The Need for Legislative Action
Ultimately, protecting the privacy of Americans and foreign nationals alike will require Congress’s intervention. Given the significant impact of EO 12333 surveillance on Americans’ privacy, it is high time lawmakers set forth some basic rules for its conduct. They can accomplish this by amending FISA to bring at least some aspects of EO 12333 surveillance within its auspices. And for both EO 12333 and Section 702 surveillance, lawmakers should ensure that collection is appropriately targeted and that the information collected under these programs cannot be used as a source of warrantless access to Americans’ data.
- Congress should prohibit bulk collection.
- Under Section 702, surveillance should be limited to foreign powers or agents of foreign powers—terms that are broadly defined under FISA to include international terrorists, factions of foreign governments, and entities under foreign governments’ control.
- The permissible objectives set forth in the order should be codified and tied to restrictions on permissible targets.
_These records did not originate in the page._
/-- One launch on one core. -/
structure LaunchCore where
  /-- the launch, by the model's launch key MODEL -/
  lk : Nat
  /-- CTXLO (R18, 01_vaxel_image.md); 2 bits -/
  ctxlo : Nat
  /-- CTX (R18, 01_vaxel_image.md); 1 to 4 -/
  nctx : Nat
  /-- VREGS (R18, R19, 01_vaxel_image.md); 0 to 32 -/
  vregs : Nat
  /-- ACCS (R18, R19, R195, 09_matrix_unit.md); 0 to 24 -/
  accs : Nat
  /-- BANKS (R18, 01_vaxel_image.md); 48 bits -/
  banks : BitVec 48
  /-- INHERIT (R18, 01_vaxel_image.md); 48 bits -/
  inherit : BitVec 48
  /-- RELEASE (R18, 01_vaxel_image.md); 48 bits -/
  release : BitVec 48
  /-- bank states (R275, 13_sync_slot.md); 48 entries -/
  bst : Vector BankSt 48
  /-- banks that become Owned at a cycle: (bank, cycle) (R276) MODEL -/
  own : List (Nat × Nat)
  /-- banks that become Released at a cycle: (bank, cycle) (R276) MODEL -/
  rel : List (Nat × Nat)
  /-- schedule cycle SCYC (R85, 04_bundle.md) -/
  scyc : Nat
  /-- FRZCNT and PAIDCNT of the core at binding (R245, R40) -/
  frz0 : BitVec 32
  paid0 : BitVec 32
  /-- window map: physical window of each launch window (R84, 04_bundle.md); 16 entries of 4 bits -/
  wmap : Vector (BitVec 4) 16
  /-- locked launch windows (R88, R89, 04_bundle.md); 16 bits -/
  locks : BitVec 16
  /-- positions in the fetch of the launch's chunks: index of the next chunk of this core and 64-byte words of it already written (R15, R86) -/
  fchunk : Nat
  fpos : Nat
  /-- accumulator rows of the checkpoint version: key 64 × name + row (R195, R196, 09_matrix_unit.md); 4,096 bits each -/
  accBase : List (Nat × VReg)
  /-- accumulator rows written in the current interval (R196) -/
  accOver : List (Nat × VReg)
  /-- names released by mrel in the current interval, which read zero (R213) -/
  accClr : BitVec 24
  /-- the context that holds each name (R197) -/
  holder : Vector (Option CtxId) 24
  /-- the context that last wrote each name (R199) -/
  lastW : Vector (Option CtxId) 24
  /-- physical slots reserved for the launch on the core (R195); none before binding -/
  slots : List Nat
  /-- physical slots of the checkpoint's and of the current version of names (R196); none before a write -/
  slotCk : List (Nat × Nat)
  slotCur : List (Nat × Nat)
  /-- rows written on cycle wasAt, with what a read on that cycle sees: content and error (R196) MODEL -/
  was : List (Nat × VReg × List Nat)
  wasAt : Nat
  /-- since the last YP bundle of the launch on the core the face, and each attenuation table, has not been reloaded (R190, R222); reset no -/
  stale : Bool
  tblStale : BitVec 4
  /-- words of the checkpoint versions that hold an uncorrectable error, by 129 × row key + column, and poisoned rows, by 129 × row key + 128 (R200, R328); reset none -/
  accErr : List Nat
  /-- the same of the versions of the current interval (R196, R200); reset none -/
  accErrOver : List Nat
  /-- D1 and D2 barrier views of the station (R273, 13_sync_slot.md) -/
  bar1 : BarView
  bar2 : BarView
  /-- instances of D3 and D4 completed (R272, R274) -/
  done34 : Vector Nat 2
  /-- instances of levels 3 and 4 at which the core has arrived (R272) -/
  came34 : Vector Nat 2
  /-- every context of the launch on the core has reached the start cycle (R49) -/
  started : Bool
  deriving DecidableEq, Repr

/-! ## Units of a core -/

/-- A result that has yet to reach its register and latch (R74). -/
structure Result where
  ctx : CtxId
  lk : Nat
  issued : Nat
  /-- part of the bundle, for the order of R76 -/
  part : Nat
  /-- cycle, or tick when byTick is set, at which it lands -/
  due : Nat
  byTick : Bool
  dest : Dest
  val : VReg
  /-- lanes written, for a vector destination (R144) -/
  wen : MaskReg
  /-- the bypass latch unit 0 to 7 of R71, none for no latch -/
  latch : Option (Fin 8)
  /-- flags set with the result (R130) -/
  fl : Flags
  /-- also written to the checkpoint copy (R177) -/
  toCk : Bool
  deriving DecidableEq, Repr

/-- One bypass latch: ages .0 and .1, each a value and the cycle it arrived; none is undefined (R71, R72). -/
structure LatchPair where
  a0 : Option (VReg × Nat)
  a1 : Option (VReg × Nat)
  deriving DecidableEq, Repr

/-- The parties of R168. -/
inductive Party where
  | load | scalar | release (ctx : CtxId) | matrix | engine | landing | remote (pkg core : Nat) | link (port : Nat) | station
  deriving DecidableEq, Repr

/-- What a load does with the bytes it reads (R104, R180). -/
inductive LdKind where
  /-- scalar load of w bytes -/
  | scal (w : Nat) (signed : Bool)
  | vld
  /-- w bytes broadcast -/
  | vldb (w : Nat)
  | vlds (stride : Word)
  | vldm (bound : Nat)
  | vldh (h : Nat)
  | ldtag
  deriving DecidableEq, Repr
Specifically, a person may be targeted only if surveillance of that person is reasonably likely to provide information that will advance one of the objectives. Agencies should document the justification for each targeting decision to facilitate FISA Court oversight.
- The FISA Court should be required to approve the procedures for EO 12333 surveillance annually and to assess whether EO 12333 surveillance, both on paper and in practice, meets all relevant legal requirements. Significant FISA Court opinions should undergo declassification review and be made public to the extent possible.
- Retention limits for data collected under either Section 702 or EO 12333 should be codified and shortened to three years, and the multiple existing exceptions should be eliminated.
- To enable FISA Court oversight, the justifications for queries and disseminations of information collected under EO 12333 should be documented.
- The government should be required to obtain a warrant from either the FISA Court or a regular Article III court before conducting U.S. person queries of Fourth Amendment-protected data obtained under Section 702 or EO 12333. For other types of sensitive information that generally may be obtained only with a court order or subpoena, the government should be required to follow those procedures.
Congress should make these changes as soon as possible, but at a minimum, Congress should incorporate them into any reauthorization of Section 702, which is scheduled to expire in December 2023. Reports suggest that lawmakers are squeamish about reauthorizing Section 702 after a series of foreign intelligence surveillance scandals over the past few years. Although some of these concerns are misplaced (for instance, there is no evidence that the Obama administration was improperly spying on Donald Trump), the extent of governmental non-compliance with the rules governing foreign intelligence surveillance has rightly given lawmakers pause. The changes proposed here would help to address these legitimate concerns. And they would show the rest of the world—including the courts that will review the U.S.-EU data-transfer agreement—that the United States takes seriously its obligations to respect the fundamental privacy rights of all people.